• [WHAT YOU HAVE TO DO] The line with "step t = .fault", the line with "exec .write s", and all lines between them in the material below: return these exactly, and no others.

• [GIVEN RECORDS]
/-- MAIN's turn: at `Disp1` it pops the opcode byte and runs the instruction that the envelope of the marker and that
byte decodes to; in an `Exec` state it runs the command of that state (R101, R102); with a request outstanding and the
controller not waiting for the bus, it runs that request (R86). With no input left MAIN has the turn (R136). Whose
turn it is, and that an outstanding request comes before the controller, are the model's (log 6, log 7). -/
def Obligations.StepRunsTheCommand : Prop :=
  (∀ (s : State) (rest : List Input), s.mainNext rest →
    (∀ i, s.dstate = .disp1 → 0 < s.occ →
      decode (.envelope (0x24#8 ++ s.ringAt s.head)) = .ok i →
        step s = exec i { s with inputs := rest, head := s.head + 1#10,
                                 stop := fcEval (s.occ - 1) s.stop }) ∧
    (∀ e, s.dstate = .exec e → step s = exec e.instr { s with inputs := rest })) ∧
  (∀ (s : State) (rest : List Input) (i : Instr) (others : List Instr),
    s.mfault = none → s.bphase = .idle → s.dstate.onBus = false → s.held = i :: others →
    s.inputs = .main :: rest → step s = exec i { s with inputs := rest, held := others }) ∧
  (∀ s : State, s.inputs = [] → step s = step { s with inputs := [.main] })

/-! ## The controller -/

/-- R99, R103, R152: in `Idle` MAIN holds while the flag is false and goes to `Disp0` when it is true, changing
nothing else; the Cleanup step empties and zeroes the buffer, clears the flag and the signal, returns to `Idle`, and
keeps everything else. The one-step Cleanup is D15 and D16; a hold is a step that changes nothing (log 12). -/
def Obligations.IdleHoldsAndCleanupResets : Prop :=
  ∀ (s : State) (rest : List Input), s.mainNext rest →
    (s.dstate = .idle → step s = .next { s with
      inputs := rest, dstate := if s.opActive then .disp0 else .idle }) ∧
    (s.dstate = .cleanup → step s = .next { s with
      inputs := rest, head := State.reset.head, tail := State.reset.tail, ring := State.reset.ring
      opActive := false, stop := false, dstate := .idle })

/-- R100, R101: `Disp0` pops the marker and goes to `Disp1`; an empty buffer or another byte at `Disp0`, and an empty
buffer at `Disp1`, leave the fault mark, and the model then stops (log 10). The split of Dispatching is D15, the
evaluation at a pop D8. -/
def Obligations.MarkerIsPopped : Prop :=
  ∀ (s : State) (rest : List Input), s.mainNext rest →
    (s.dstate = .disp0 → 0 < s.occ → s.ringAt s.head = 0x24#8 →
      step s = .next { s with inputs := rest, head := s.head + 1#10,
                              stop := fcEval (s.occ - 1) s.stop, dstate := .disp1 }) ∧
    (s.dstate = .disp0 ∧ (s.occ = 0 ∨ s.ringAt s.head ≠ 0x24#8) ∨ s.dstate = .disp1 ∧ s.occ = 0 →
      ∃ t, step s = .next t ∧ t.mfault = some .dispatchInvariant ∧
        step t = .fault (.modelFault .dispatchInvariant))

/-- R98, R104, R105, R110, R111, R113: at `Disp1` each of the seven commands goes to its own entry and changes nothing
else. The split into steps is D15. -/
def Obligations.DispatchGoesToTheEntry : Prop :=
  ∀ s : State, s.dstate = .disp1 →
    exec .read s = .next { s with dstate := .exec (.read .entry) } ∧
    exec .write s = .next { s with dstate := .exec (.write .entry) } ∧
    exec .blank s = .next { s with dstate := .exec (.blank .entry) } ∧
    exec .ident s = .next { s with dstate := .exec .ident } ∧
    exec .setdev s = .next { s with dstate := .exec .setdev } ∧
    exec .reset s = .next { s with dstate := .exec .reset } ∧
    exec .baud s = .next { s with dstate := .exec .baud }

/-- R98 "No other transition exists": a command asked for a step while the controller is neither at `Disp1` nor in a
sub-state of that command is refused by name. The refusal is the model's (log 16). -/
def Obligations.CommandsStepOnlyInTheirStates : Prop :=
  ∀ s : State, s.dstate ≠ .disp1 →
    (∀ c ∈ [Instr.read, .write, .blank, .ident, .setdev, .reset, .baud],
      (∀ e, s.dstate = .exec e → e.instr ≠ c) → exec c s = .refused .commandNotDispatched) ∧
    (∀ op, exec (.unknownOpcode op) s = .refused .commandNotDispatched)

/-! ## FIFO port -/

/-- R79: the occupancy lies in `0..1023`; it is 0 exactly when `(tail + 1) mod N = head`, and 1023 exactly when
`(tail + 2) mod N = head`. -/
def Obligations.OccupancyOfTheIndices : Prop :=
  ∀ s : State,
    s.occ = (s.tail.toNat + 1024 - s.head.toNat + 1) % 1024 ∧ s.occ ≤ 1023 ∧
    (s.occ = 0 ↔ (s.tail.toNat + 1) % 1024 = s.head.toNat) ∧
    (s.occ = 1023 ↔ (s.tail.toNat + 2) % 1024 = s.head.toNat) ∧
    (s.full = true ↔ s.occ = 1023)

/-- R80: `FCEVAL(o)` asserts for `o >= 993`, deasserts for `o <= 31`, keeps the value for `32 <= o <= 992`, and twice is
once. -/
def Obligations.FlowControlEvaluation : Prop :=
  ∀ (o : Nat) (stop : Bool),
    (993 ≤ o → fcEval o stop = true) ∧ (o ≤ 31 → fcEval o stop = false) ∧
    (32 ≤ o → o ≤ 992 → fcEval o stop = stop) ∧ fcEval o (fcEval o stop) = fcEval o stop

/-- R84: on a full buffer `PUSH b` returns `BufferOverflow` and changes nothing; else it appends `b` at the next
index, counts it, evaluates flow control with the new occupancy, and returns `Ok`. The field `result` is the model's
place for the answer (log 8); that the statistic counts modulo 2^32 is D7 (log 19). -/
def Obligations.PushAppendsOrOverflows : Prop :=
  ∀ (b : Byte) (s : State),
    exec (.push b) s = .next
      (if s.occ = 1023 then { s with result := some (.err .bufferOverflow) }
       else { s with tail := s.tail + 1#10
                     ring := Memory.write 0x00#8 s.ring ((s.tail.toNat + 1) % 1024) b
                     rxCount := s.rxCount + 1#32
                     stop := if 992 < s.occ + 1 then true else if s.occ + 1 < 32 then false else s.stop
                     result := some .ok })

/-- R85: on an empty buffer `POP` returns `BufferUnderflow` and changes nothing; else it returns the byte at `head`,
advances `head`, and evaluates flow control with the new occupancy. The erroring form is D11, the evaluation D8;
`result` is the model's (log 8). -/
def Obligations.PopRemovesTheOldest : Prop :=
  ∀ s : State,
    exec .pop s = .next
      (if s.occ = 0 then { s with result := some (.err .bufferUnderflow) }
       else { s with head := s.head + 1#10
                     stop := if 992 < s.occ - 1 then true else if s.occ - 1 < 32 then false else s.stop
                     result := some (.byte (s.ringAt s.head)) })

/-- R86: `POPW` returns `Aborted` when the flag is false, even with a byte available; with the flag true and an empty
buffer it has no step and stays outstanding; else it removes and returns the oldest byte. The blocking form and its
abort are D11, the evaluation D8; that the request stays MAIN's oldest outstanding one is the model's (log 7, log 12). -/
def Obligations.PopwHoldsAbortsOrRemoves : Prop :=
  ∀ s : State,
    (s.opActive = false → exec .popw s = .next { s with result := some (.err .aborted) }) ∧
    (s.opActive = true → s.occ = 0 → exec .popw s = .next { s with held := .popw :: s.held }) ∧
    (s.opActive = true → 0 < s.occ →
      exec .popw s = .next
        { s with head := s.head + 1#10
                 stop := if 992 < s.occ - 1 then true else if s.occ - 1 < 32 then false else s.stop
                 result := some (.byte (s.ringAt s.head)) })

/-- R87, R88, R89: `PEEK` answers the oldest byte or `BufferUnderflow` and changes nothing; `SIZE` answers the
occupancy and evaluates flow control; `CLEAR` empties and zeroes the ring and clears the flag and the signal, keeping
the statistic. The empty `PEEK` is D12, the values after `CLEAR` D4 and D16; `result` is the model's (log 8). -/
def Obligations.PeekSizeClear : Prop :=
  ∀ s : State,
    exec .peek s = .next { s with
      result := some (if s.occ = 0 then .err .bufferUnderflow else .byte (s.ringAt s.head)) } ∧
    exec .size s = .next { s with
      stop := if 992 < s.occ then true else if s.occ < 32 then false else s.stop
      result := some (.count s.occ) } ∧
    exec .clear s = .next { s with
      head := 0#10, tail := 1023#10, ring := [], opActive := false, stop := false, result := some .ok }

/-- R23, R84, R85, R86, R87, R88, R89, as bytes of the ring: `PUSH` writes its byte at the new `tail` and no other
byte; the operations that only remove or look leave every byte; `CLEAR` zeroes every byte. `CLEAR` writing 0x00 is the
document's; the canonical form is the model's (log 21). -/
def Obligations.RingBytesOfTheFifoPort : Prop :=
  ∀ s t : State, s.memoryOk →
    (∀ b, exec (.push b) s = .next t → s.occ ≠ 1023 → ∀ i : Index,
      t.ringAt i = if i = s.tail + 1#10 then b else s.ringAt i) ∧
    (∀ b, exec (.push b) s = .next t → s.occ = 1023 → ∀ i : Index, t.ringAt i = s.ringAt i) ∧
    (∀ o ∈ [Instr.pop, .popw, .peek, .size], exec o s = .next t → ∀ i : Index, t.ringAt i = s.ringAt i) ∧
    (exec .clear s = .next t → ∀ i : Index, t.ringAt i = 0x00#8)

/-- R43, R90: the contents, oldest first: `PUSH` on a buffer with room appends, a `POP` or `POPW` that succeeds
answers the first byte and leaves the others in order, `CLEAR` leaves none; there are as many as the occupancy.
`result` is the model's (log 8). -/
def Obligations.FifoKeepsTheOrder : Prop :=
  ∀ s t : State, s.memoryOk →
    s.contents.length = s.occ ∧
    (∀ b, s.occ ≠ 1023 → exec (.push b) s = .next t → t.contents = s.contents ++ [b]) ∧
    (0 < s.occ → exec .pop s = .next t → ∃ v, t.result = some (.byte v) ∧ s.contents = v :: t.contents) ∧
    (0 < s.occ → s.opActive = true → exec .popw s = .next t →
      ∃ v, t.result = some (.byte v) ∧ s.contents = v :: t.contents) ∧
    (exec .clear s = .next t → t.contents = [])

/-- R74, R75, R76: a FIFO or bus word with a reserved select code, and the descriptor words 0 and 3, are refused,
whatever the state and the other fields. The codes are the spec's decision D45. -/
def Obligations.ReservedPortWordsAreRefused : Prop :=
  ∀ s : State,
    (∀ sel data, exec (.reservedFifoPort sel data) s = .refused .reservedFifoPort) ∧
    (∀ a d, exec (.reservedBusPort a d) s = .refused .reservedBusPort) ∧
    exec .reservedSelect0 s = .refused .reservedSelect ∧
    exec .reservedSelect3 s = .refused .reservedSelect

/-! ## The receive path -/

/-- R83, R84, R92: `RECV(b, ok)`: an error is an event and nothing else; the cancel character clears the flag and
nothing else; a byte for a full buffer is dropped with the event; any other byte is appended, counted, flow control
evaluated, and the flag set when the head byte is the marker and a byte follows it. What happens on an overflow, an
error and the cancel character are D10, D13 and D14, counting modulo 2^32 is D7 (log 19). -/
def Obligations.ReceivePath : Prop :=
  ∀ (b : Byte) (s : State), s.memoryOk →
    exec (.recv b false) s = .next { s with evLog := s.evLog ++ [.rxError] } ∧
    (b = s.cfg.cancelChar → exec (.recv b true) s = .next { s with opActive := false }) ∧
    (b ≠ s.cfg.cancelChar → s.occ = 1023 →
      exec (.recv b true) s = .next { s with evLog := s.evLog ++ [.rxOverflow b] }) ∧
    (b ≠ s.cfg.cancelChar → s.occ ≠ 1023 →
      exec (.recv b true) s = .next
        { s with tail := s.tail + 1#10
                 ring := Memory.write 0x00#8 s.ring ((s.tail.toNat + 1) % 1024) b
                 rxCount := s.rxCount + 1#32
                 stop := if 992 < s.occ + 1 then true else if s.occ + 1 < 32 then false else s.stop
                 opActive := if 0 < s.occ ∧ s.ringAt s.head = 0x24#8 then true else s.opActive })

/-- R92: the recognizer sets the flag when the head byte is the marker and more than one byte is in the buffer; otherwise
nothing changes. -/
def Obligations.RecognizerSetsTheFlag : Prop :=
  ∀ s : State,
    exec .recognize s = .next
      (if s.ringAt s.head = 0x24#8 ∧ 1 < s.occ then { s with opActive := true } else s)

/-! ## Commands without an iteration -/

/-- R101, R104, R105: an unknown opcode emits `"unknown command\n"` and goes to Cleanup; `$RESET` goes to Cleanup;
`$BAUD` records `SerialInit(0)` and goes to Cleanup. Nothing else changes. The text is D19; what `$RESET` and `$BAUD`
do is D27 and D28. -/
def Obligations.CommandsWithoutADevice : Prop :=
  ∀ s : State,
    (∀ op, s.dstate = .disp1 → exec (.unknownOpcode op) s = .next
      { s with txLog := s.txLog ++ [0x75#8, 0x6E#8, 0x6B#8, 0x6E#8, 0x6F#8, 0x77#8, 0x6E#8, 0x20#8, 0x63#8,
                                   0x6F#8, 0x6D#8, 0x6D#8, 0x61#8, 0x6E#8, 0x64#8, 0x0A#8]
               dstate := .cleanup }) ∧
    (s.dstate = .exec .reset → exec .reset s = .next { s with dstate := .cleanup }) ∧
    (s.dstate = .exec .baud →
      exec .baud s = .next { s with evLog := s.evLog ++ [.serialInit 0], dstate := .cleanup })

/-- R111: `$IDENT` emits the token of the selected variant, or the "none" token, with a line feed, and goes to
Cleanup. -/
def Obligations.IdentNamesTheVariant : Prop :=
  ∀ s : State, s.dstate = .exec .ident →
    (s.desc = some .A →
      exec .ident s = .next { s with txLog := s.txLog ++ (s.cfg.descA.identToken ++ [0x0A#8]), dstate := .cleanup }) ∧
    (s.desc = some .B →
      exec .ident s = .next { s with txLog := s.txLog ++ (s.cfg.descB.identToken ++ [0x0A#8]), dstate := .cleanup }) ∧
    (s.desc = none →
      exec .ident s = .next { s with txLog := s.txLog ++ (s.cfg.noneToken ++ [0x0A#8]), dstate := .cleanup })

• [RESPONSE AREA]
        step t = .fault (.modelFault .dispatchInvariant))

/-- R98, R104, R105, R110, R111, R113: at `Disp1` each of the seven commands goes to its own entry and changes nothing
else. The split into steps is D15. -/
def Obligations.DispatchGoesToTheEntry : Prop :=
  ∀ s : State, s.dstate = .disp1 →
    exec .read s = .next { s with dstate := .exec (.read .entry) } ∧
    exec .write s = .next { s with dstate := .exec (.write .entry) } ∧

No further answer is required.